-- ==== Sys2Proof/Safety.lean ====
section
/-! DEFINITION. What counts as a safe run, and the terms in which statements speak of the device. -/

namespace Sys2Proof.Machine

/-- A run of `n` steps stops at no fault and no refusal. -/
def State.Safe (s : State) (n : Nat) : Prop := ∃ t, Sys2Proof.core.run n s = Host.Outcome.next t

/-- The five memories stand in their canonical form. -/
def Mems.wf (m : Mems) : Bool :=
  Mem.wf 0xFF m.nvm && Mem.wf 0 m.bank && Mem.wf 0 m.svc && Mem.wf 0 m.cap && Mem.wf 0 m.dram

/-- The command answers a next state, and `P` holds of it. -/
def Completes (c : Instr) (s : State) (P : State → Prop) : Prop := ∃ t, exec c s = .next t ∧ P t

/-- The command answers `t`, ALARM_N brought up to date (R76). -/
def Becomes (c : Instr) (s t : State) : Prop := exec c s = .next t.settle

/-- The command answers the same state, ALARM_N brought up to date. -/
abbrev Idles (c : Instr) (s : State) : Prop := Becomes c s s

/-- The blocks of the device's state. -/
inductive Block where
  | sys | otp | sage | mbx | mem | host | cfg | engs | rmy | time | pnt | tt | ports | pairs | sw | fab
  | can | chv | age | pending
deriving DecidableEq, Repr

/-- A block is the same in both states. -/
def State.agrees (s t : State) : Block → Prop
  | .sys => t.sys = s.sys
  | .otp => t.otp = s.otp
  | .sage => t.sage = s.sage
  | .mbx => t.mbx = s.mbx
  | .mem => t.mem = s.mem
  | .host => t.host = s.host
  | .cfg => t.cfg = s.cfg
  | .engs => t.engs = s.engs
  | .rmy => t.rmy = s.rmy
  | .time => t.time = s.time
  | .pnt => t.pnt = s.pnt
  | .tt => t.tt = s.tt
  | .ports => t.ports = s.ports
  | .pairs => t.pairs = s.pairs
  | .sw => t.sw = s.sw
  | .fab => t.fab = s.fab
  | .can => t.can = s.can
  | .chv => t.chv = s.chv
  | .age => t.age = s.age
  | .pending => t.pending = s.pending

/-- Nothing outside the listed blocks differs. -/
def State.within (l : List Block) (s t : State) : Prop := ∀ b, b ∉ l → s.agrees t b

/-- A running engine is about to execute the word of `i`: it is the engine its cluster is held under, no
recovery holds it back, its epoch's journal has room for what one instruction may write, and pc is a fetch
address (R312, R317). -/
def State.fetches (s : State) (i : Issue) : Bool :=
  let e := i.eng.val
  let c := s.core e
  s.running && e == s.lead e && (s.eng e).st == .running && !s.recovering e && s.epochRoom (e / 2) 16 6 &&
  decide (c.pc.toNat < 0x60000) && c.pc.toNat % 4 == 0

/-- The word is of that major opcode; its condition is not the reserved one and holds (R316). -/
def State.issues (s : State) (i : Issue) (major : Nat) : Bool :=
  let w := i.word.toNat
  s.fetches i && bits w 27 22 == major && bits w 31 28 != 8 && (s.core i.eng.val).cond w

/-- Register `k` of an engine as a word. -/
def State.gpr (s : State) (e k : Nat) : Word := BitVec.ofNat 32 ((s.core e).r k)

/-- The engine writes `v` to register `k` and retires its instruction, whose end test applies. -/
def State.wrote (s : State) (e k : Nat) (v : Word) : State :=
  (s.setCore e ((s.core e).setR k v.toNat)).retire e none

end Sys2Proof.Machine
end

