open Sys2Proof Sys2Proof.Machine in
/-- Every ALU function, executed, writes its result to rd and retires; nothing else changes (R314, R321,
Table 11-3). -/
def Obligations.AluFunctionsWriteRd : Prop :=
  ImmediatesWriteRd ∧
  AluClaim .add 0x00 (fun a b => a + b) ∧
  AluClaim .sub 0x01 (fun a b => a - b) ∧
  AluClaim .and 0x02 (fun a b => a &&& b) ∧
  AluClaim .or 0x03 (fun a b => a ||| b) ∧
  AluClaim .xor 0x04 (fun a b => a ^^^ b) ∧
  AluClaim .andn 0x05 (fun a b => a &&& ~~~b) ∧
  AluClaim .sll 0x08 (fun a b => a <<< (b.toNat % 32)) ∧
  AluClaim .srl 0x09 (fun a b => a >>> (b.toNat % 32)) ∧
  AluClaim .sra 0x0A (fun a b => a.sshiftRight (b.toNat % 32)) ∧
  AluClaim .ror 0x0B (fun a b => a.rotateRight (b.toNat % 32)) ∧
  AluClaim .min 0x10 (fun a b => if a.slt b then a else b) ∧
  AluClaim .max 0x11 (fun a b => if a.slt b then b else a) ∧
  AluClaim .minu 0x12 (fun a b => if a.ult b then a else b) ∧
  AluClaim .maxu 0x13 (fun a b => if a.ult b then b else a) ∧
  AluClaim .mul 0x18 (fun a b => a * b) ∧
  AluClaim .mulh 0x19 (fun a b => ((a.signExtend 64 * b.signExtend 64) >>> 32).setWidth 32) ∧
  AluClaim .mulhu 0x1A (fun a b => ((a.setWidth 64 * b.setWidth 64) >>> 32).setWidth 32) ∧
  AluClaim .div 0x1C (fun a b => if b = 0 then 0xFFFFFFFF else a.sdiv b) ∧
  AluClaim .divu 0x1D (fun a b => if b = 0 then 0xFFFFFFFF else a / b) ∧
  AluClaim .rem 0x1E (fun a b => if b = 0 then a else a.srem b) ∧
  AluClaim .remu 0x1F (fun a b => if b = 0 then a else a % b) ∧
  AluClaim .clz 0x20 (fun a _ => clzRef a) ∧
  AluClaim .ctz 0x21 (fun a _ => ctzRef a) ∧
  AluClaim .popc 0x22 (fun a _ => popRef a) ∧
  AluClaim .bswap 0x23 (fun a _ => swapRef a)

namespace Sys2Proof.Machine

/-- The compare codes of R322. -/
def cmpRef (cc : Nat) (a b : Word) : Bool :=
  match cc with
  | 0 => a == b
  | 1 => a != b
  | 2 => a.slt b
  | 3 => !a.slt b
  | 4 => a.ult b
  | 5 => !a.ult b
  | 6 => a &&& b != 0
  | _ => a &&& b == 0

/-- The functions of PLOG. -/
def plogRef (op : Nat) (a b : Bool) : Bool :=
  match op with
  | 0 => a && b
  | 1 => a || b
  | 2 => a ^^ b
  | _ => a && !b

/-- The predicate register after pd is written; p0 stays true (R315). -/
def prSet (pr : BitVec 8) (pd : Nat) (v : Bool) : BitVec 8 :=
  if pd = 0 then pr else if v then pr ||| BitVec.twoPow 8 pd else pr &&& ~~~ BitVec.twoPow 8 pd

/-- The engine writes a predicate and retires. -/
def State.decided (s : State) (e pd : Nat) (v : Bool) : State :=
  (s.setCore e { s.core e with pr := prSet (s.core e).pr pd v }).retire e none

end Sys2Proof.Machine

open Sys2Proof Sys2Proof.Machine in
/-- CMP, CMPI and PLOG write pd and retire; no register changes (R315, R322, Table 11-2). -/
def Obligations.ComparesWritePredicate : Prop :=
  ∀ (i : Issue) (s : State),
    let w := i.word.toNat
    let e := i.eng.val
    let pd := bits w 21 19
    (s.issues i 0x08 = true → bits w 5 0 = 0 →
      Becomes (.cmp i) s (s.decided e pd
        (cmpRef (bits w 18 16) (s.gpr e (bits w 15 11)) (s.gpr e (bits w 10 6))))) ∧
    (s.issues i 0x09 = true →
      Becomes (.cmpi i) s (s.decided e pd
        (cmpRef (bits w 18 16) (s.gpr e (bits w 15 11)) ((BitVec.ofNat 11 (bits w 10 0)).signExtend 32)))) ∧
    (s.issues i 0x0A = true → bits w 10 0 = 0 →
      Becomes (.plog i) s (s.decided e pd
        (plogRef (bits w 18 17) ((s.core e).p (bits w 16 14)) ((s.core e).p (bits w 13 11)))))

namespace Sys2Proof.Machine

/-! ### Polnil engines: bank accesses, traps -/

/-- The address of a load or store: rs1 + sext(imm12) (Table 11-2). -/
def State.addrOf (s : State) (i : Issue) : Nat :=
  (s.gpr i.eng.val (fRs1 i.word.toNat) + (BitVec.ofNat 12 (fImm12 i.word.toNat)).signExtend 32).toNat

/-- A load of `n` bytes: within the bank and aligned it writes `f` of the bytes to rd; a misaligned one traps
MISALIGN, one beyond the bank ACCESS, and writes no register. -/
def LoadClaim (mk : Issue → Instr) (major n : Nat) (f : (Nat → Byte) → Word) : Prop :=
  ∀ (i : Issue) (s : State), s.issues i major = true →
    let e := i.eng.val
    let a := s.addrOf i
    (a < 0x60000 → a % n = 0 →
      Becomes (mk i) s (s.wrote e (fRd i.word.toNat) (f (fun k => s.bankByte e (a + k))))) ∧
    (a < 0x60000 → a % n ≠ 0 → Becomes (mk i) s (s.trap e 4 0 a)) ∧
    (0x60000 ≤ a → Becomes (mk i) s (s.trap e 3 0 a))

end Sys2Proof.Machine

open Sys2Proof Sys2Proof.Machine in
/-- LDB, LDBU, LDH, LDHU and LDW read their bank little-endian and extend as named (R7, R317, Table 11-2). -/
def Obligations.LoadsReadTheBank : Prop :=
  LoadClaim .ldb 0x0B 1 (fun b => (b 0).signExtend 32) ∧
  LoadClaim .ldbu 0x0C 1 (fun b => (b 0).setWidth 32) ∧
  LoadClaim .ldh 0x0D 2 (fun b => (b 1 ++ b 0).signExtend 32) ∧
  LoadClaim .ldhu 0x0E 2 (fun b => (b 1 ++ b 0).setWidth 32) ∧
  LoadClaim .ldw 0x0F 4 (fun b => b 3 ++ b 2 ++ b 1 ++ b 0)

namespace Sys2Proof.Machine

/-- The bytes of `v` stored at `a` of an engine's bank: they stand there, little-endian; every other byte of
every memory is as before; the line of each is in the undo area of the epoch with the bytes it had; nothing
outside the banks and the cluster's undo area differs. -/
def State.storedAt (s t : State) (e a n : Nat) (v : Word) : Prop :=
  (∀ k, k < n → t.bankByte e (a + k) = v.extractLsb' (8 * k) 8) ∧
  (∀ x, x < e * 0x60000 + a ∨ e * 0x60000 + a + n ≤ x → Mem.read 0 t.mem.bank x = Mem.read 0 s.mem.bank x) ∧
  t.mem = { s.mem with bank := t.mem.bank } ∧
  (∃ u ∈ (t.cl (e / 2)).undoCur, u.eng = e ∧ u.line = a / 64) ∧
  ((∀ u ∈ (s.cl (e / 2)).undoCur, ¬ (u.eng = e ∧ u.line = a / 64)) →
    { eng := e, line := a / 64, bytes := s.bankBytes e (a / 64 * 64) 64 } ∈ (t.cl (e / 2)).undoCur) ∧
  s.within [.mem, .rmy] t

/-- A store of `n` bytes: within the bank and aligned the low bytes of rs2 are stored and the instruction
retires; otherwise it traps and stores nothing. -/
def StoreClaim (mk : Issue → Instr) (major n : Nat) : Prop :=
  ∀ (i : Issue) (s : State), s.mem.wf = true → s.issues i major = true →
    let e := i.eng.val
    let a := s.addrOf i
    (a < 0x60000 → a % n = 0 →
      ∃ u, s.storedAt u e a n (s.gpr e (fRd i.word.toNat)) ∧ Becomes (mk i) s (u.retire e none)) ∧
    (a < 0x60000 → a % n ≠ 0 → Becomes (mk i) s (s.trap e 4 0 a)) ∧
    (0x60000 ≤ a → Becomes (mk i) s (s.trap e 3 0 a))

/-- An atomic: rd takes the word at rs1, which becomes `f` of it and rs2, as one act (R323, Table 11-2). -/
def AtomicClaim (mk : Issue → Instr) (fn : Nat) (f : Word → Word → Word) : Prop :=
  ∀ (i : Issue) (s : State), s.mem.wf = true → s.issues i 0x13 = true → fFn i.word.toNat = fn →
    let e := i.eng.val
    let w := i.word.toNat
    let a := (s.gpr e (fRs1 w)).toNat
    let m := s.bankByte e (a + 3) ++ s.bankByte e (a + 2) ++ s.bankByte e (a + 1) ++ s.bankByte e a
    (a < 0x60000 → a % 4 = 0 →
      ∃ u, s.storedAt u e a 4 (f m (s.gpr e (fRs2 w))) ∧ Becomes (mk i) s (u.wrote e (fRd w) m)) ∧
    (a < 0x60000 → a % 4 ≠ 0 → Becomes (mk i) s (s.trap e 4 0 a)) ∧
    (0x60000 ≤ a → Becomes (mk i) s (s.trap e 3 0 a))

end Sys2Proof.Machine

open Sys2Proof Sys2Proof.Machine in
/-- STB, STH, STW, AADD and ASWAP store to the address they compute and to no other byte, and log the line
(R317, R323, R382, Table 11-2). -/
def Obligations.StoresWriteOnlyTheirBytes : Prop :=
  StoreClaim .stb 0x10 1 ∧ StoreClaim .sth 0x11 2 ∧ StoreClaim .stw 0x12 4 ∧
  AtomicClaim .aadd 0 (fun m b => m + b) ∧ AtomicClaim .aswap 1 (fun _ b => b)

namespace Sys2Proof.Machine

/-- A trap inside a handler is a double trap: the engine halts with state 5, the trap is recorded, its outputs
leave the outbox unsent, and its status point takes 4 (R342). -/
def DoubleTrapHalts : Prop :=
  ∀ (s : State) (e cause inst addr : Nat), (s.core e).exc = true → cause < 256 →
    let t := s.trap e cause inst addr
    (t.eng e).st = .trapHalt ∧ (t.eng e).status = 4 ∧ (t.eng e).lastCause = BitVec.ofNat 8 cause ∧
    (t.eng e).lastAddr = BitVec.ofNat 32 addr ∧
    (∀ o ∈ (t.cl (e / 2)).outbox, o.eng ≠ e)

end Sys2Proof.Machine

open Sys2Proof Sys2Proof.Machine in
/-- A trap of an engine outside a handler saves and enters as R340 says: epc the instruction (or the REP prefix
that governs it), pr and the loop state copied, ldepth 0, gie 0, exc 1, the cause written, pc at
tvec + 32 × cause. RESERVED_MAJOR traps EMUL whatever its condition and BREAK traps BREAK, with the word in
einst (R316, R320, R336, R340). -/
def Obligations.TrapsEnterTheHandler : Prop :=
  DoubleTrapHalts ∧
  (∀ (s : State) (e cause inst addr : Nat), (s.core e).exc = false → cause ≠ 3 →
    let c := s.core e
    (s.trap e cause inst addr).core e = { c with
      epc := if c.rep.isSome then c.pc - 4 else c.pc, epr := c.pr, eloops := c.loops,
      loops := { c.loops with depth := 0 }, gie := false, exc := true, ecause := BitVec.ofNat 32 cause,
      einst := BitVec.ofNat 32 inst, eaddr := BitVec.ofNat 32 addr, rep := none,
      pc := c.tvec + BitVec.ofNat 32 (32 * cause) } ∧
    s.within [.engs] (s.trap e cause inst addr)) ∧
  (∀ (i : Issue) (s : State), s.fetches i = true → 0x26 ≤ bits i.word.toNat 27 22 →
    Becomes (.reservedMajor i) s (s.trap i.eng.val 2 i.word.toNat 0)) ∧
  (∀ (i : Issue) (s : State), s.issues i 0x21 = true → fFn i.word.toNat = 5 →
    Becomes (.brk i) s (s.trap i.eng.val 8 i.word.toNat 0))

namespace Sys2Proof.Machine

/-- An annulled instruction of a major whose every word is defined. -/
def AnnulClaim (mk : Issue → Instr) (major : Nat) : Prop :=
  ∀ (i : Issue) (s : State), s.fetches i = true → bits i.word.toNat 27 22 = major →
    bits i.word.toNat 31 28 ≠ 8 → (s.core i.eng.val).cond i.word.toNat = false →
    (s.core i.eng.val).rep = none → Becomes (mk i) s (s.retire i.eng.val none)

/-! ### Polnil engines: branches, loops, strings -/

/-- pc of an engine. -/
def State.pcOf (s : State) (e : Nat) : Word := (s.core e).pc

## Goal of the exercise
Only one stretch is wanted, so please give again exactly the lines from the start of the data through the line containing "def State.Safe (s", both ends included.

## Your solution
-- ==== Sys2Proof/Safety.lean ====
section
/-! DEFINITION. What counts as a safe run, and the terms in which statements speak of the device. -/

namespace Sys2Proof.Machine

/-- A run of `n` steps stops at no fault and no refusal. -/
def State.Safe (s : State) (n : Nat) : Prop := ∃ t, Sys2Proof.core.run n s = Host.Outcome.next t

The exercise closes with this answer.